-- ==== Sys2Proof/Machine/Link.lean ====
section
/-! DEFINITION. Two framers on the three shared wires (R57, R168): the composed model the spec describes beside the
model of one framer. Every step of it is one step of one endpoint (assumption 16). -/

namespace Sys2Proof.Machine

/-- The two endpoints. They are symmetric and have no identifiers of their own (R168). -/
inductive Side where
  | a
  | b
deriving DecidableEq, Repr

/-- The other endpoint. -/
def Side.other : Side → Side
  | .a => .b
  | .b => .a

/-- What an agent of one endpoint does next. The lines are moved by the endpoints alone. -/
inductive Move where
  /-- That endpoint's host calls `initialize`; the levels are the wires' at that instant (R29). -/
  | init (side : Side)
  /-- That endpoint's host calls `send`. -/
  | send (side : Side) (p : Payload)
  /-- That endpoint's sequencer takes a `TICK`. -/
  | tick (side : Side)
deriving DecidableEq, Repr

/-- Which endpoint a move is a step of. -/
def Move.side : Move → Side
  | .init d => d
  | .send d _ => d
  | .tick d => d

/-- The levels of the three wires as last evaluated. -/
structure Wires where
  cs : Bit
  clk : Bit
  data : Bit
deriving DecidableEq, Repr

/-- The level of one wire. -/
def Wires.level (w : Wires) : Line → Bit
  | .cs => w.cs
  | .clk => w.clk
  | .data => w.data

/-- Two framers, the wires between them, the pin steps still to deliver, the moves to come and the counter of
free values drawn. -/
structure Link where
  a : State
  b : State
  wires : Wires
  /-- Pin steps to deliver before anything else happens (R57), oldest first. -/
  pins : List (Side × Line × Bit)
  moves : List Move
  draws : Nat
deriving DecidableEq, Repr

/-- One endpoint. -/
def Link.get (k : Link) : Side → State
  | .a => k.a
  | .b => k.b

/-- Replace one endpoint. -/
def Link.set (k : Link) (d : Side) (s : State) : Link :=
  match d with
  | .a => { k with a := s }
  | .b => { k with b := s }

/-- `line(X)` of what the two endpoints drive (R57): undriven 0, one driver wins, two agreeing drivers give their
value, two disagreeing drivers give the free value. -/
def lineLevel (free : Bit) : Option Bit → Option Bit → Bit
  | none, none => false
  | some v, none => v
  | none, some v => v
  | some v, some w => if v = w then v else free

/-- The orders three lines can be delivered in (R22, U4). -/
def lineOrder (n : Fin 6) : List Line :=
  match n with
  | 0 => [.cs, .clk, .data]
  | 1 => [.cs, .data, .clk]
  | 2 => [.clk, .cs, .data]
  | 3 => [.clk, .data, .cs]
  | 4 => [.data, .cs, .clk]
  | 5 => [.data, .clk, .cs]

/-- The wires evaluated now, with fresh free values for contended lines. -/
def Link.evalWires (k : Link) : Wires where
  cs := lineLevel (Config.freeLevel k.draws) (k.a.drive .cs) (k.b.drive .cs)
  clk := lineLevel (Config.freeLevel (k.draws + 1)) (k.a.drive .clk) (k.b.drive .clk)
  data := lineLevel (Config.freeLevel (k.draws + 2)) (k.a.drive .data) (k.b.drive .data)

/-- The pin steps that a change of the wires gives: every changed line, to each endpoint (R57). -/
def pinSteps (order : List Line) (before after : Wires) : List (Side × Line × Bit) :=
  (order.filter fun l => after.level l != before.level l).flatMap fun l =>
    [(Side.a, l, after.level l), (Side.b, l, after.level l)]

/-- Evaluate the wires after a step of an endpoint and schedule the pin steps. -/
def Link.refresh (k : Link) : Link :=
  { k with
    wires := k.evalWires
    pins := k.pins ++ pinSteps (lineOrder (Config.freeOrder k.draws)) k.wires k.evalWires
    draws := k.draws + 3 }

/-- What an endpoint drives onto the three lines. -/
def State.drives (s : State) : Option Bit × Option Bit × Option Bit := (s.drive .cs, s.drive .clk, s.drive .data)

/-- The input of the endpoint that a move stands for. -/
def Move.input (w : Wires) : Move → Input
  | .init _ => .hostInit w.cs w.clk w.data
  | .send _ p => .hostSend p
  | .tick _ => .tick

/-- Deliver one pin step; the wires are evaluated again if that step made the endpoint take the bus. An endpoint
before `HOST_INIT` has no pin step (R24): the change of the line passes it by (R181). -/
def Link.deliver (k : Link) (d : Side) (l : Line) (v : Bit) : Host.Outcome Link Fault Refusal :=
  if (k.get d).initDone then
    match stepInput (.pin l v) (k.get d) with
    | .next t => .next (if t.drives = (k.get d).drives then k.set d t else (k.set d t).refresh)
    | .fault f => .fault f
    | .refused r => .refused r
  else .next k

/-- Perform one move and evaluate the wires. -/
def Link.move (k : Link) (m : Move) : Host.Outcome Link Fault Refusal :=
  match stepInput (m.input k.wires) (k.get m.side) with
  | .next t => .next (k.set m.side t).refresh
  | .fault f => .fault f
  | .refused r => .refused r

/-- One step of the link: the oldest pin step to deliver, else the next move, else nothing. -/
def Link.step (k : Link) : Host.Outcome Link Fault Refusal :=
  match k.pins, k.moves with
  | (d, l, v) :: rest, _ => ({ k with pins := rest }).deliver d l v
  | [], m :: rest => ({ k with moves := rest }).move m
  | [], [] => .next k

/-- `n` steps of the link, stopping at the first that is not a next state. -/
def Link.run : Nat → Link → Host.Outcome Link Fault Refusal
  | 0, k => .next k
  | n + 1, k =>
    match k.step with
    | .next k' => Link.run n k'
    | .fault f => .fault f
    | .refused r => .refused r

/-- Both endpoints just reset on a quiet bus, with a list of moves to come. -/
def Link.start (ca cb : Config) (moves : List Move) : Link where
  a := State.resetWith ca false false false
  b := State.resetWith cb false false false
  wires := ⟨false, false, false⟩
  pins := []
  moves := moves
  draws := 0

end Sys2Proof.Machine
end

____________________

Look through the data above and report every line in which "Option" appears.

def lineLevel (free : Bit) : Option Bit → Option Bit → Bit
def State.drives (s : State) : Option Bit × Option Bit × Option Bit := (s.drive .cs, s.drive .clk, s.drive .data)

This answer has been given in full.